Address
- 2369 Morris Avenue Union Township, Union County, New Jersey, 07083 United States
- Coordinates: 40°42′04″N 74°17′10″W﻿ / ﻿40.7012°N 74.2862°W

District information
- Grades: PreK-12
- Superintendent: Gerry Benaquista
- Business administrator: Yolanda Koon
- Schools: 10

Students and staff
- Enrollment: 7,503 (as of 2021–22)
- Faculty: 576.7 FTEs
- Student–teacher ratio: 13.0:1

Other information
- District Factor Group: DE
- Website: www.tups.org
| Ind. | Per pupil | District spending | Rank (*) | K-12 average | %± vs. average |
| 1A | Total Spending | $17,089 | 28 | $18,891 | −9.5% |
| 1 | Budgetary Cost | 13,501 | 33 | 14,783 | −8.7% |
| 2 | Classroom Instruction | 8,222 | 31 | 8,763 | −6.2% |
| 6 | Support Services | 2,037 | 36 | 2,392 | −14.8% |
| 8 | Administrative Cost | 1,394 | 43 | 1,485 | −6.1% |
| 10 | Operations & Maintenance | 1,598 | 47 | 1,783 | −10.4% |
| 13 | Extracurricular Activities | 170 | 20 | 268 | −36.6% |
| 16 | Median Teacher Salary | 67,707 | 70 | 64,043 |
Data from NJDoE 2014 Taxpayers' Guide to Education Spending. *Of K-12 districts with more than 3,500 students. Lowest spending=1; Highest=103

= Union Public School District (New Jersey) =

School district in Union County, New Jersey, US

The Union Public School District is a comprehensive community public school district that serves students in pre-kindergarten through twelfth grade from Union Township, in Union County, in the U.S. state of New Jersey.

As of the 2021–22 school year, the district, comprised of 10 schools, had an enrollment of 7,503 students and 576.7 classroom teachers (on an FTE basis), for a student–teacher ratio of 13.0:1.

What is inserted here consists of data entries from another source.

/-- Settles O35: `rsv.read` writes three scalar registers or faults, `rsv.ask` is answered or held and its service moves
grant from parent to region, and a legal `pgsurr` surrenders its range. -/
theorem reserveAndPages : Obligations.ReserveAndPages := by
  unfold Obligations.ReserveAndPages
  refine ⟨⟨?_, ?_, ?_, ?_⟩, ?_⟩
  · intro f s is t d hs hc hd room active r
    obtain ⟨s', t', next, elsewhere, found, stepped, v, g, regs⟩ :=
      execRsvRead_reads hs hc hd room (issued_active .rsvRead f hs ▸ active)
    exact ⟨s', t', next, elsewhere, found, stepped, v, g, fun j => (regs j).trans (t.readS_withReserve d.toNat r j)⟩
  · intro f s is t d hs hc hd beyond active c
    exact execRsvRead_faults hs hc hd beyond (issued_active .rsvRead f hs ▸ active)
  · intro f s is t hs hc active c
    exact execRsvAsk_eq hs hc (issued_active .rsvAsk f hs ▸ active)
  · intro f s j m a word t p r q decoded found runs hd active k own key parent other
    obtain ⟨is, rfl, rfl, served⟩ := State.askServed_of_parent (m := m) (a := a) decoded found
      (by rw [State.region_of_find own]; exact key)
    have team : (ctxOf .rsvAsk f s is).t = t := State.team_of_find _ _ _ found
    have region : (ctxOf .rsvAsk f s is).region = k := congrArg (fun u : Team => s.regionOf u.wg) team
    have act : (ctxOf .rsvAsk f s is).active = activeMask t is.lanes f.h := congrArg (activeMask · is.lanes f.h) team
    have spec := (ctxOf .rsvAsk f s is).askNow_spec p a (r := r) (q := q) (by rw [team]; exact found) hd
      (by rw [team]; exact runs) (by rw [region]; exact own) parent (by rw [region]; exact other)
    rw [team, region, act, ← served] at spec
    obtain ⟨t', n, found', stepped, holds, gains, gives, amount, rsvh, rsvp, mem⟩ := spec
    exact ⟨_, t', n, rfl, found', stepped, holds, gains, gives, amount.trans (askAmount_eq q r a), rsvh, rsvp, mem⟩
  · intro f s is t hs hc
    exact execPgsurr_legal hs hc
end

section
/-!
SUPPORT. The return from an exception: what `rett` reads of the save slot, what becomes of the team that returns and of its
siblings, and the halt of a gang that waited for MASK (R377, R401, R404, R408, R413).
-/

namespace Sys2Proof.Machine

/-! What hardware reads of a save slot. -/

theorem State.hwLoad_length (s : State) (ga n : Nat) : (s.hwLoad ga n).length = n := by
  unfold State.hwLoad
  dsimp only
  split
  · rw [List.length_map, List.length_range]
  · rw [State.homeBytes, memReadBytes, List.length_map, List.length_range]

/-- The low bits of bytes that are read as a wider word. -/
theorem setWidth_ofBytes {v w : Nat} (h : v ≤ w) (bs : List Byte) : (ofBytes w bs).setWidth v = ofBytes v bs := by
  induction bs with
  | nil => simp [ofBytes]
  | cons b bs ih =>
    show ((ofBytes w bs <<< 8) ||| b.setWidth w).setWidth v = (ofBytes v bs <<< 8) ||| b.setWidth v
    rw [BitVec.setWidth_or, BitVec.setWidth_shiftLeft_of_le h, ih, BitVec.setWidth_setWidth_of_le _ h]

/-- The number that `n` bytes at offset `a` of a save slot at `ga` hold, the least byte first (R396-R399). -/
def State.slotNat (s : State) (ga a n : Nat) : Nat := (ofBytes 64 (s.hwLoad (ga + a) n)).toNat

theorem State.ofNat_slotNat (s : State) (ga a n : Nat) {w : Nat} (h : w ≤ 64) :
    BitVec.ofNat w (s.slotNat ga a n) = ofBytes w (s.hwLoad (ga + a) n) := by
  rw [State.slotNat, BitVec.ofNat_toNat, setWidth_ofBytes h]

/-- The cause of a trap is byte 0 of its frame (R397). -/
theorem State.headD_hwLoad (s : State) (ga : Nat) : ((s.hwLoad ga 1).headD 0).toNat = s.slotNat ga 0 1 := by
  obtain ⟨b, hb⟩ := List.length_eq_one_iff.mp (s.hwLoad_length ga 1)
  have one : ofBytes 64 [b] = b.setWidth 64 := by simp [ofBytes]
  rw [State.slotNat, Nat.add_zero, hb, one, BitVec.toNat_setWidth, Nat.mod_eq_of_lt (by omega)]
  rfl

/-! The team that returns. -/

/-- A lane as the return leaves it: one that trapped and is live runs at the frame's PC, and one that the trap stopped
stands at its PC in the save slot (R404). -/
def State.returnedLane (s : State) (ga : Nat) (trapped : Mask) (l : Nat) (y : Lane) : Lane :=
  if trapped.getLsbD l then
    if y.st == .running || y.st == .waiting then
      { y with pc := ofBytes 32 (s.hwLoad (ga + 20) 4), st := .running, age := 0, wait := none, hold := none }
    else y
  else { y with pc := ((List.range 32).map fun l => (ofBytes 32 (s.hwLoad (ga + 256 + 4 * l) 4) : Word)).getD l 0 }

The district is classified by the New Jersey Department of Education as being in District Factor Group "DE", the fifth-highest of eight groupings. District Factor Groups organize districts statewide to allow comparison by common socioeconomic characteristics of the local districts. From lowest socioeconomic status to highest, the categories are A, B, CD, DE, FG, GH, I and J.

==History==
In 1969, the Union school district was threatened with being the first town north of the Mason–Dixon line to be penalized for school segregation. The area of Vauxhall was primarily black and Jefferson Elementary School was disproportionately black compared to the rest of the town. Union avoided problems by converting Jefferson Elementary into a sixth-grade only school called Central 6 and bused all children in the district in 6th grade to Jefferson Elementary School. It was later renamed Central 5 housing all fifth-grade students because the two junior highs, Burnet and Kawameeh, became middle schools and took on sixth grade students.

==Schools==
The schools in the district (with 2021–22 enrollment data from the National Center for Education Statistics) are:
- Elementary schools
- Battle Hill Elementary School (379 students; in grades PreK-4)
  - Sharon Drayton, interim principal
- Hannah Caldwell Elementary School (646; PreK-4)
  - Mark Hoyt, principal
- Connecticut Farms Elementary School (382; PreK-4)
  - Michelle C. Osborne-Warren, principal
- Franklin Elementary School (468; PreK-4)
  - Kira Baskerville-Williams, principal
- Livingston Elementary School (420; PreK-4)
  - Benjamin Kloc, principal
- Washington Elementary School (558; PreK-4)
  - Thomas O. Matthews, principal
- Jefferson Elementary School (524; grade 5)
  - Kelly Piano, interim principal
- Middle schools
- Burnet Middle School (977; 6–8)
  - David Shaw, principal
- Kawameeh Middle School (728; 6–8)
  - Jason Malanda, principal
- High school
- Union High School (2,270; 9–12)
  - Althea Bossard, interim principal

==Administration==
Core members of the district's administration are:
- Gerry Benaquista, superintendent
- Yolanda Koon, school business administrator and board secretary

==Board of education==
The district's board of education, comprised of nine members, sets policy and oversees the fiscal and educational operation of the district through its administration. As a Type II school district, the board's trustees are elected directly by voters to serve three-year terms of office on a staggered basis, with three seats up for election each year held (since 2012) as part of the November general election. The board appoints a superintendent to oversee the district's day-to-day operations and a business administrator to supervise the business functions of the district.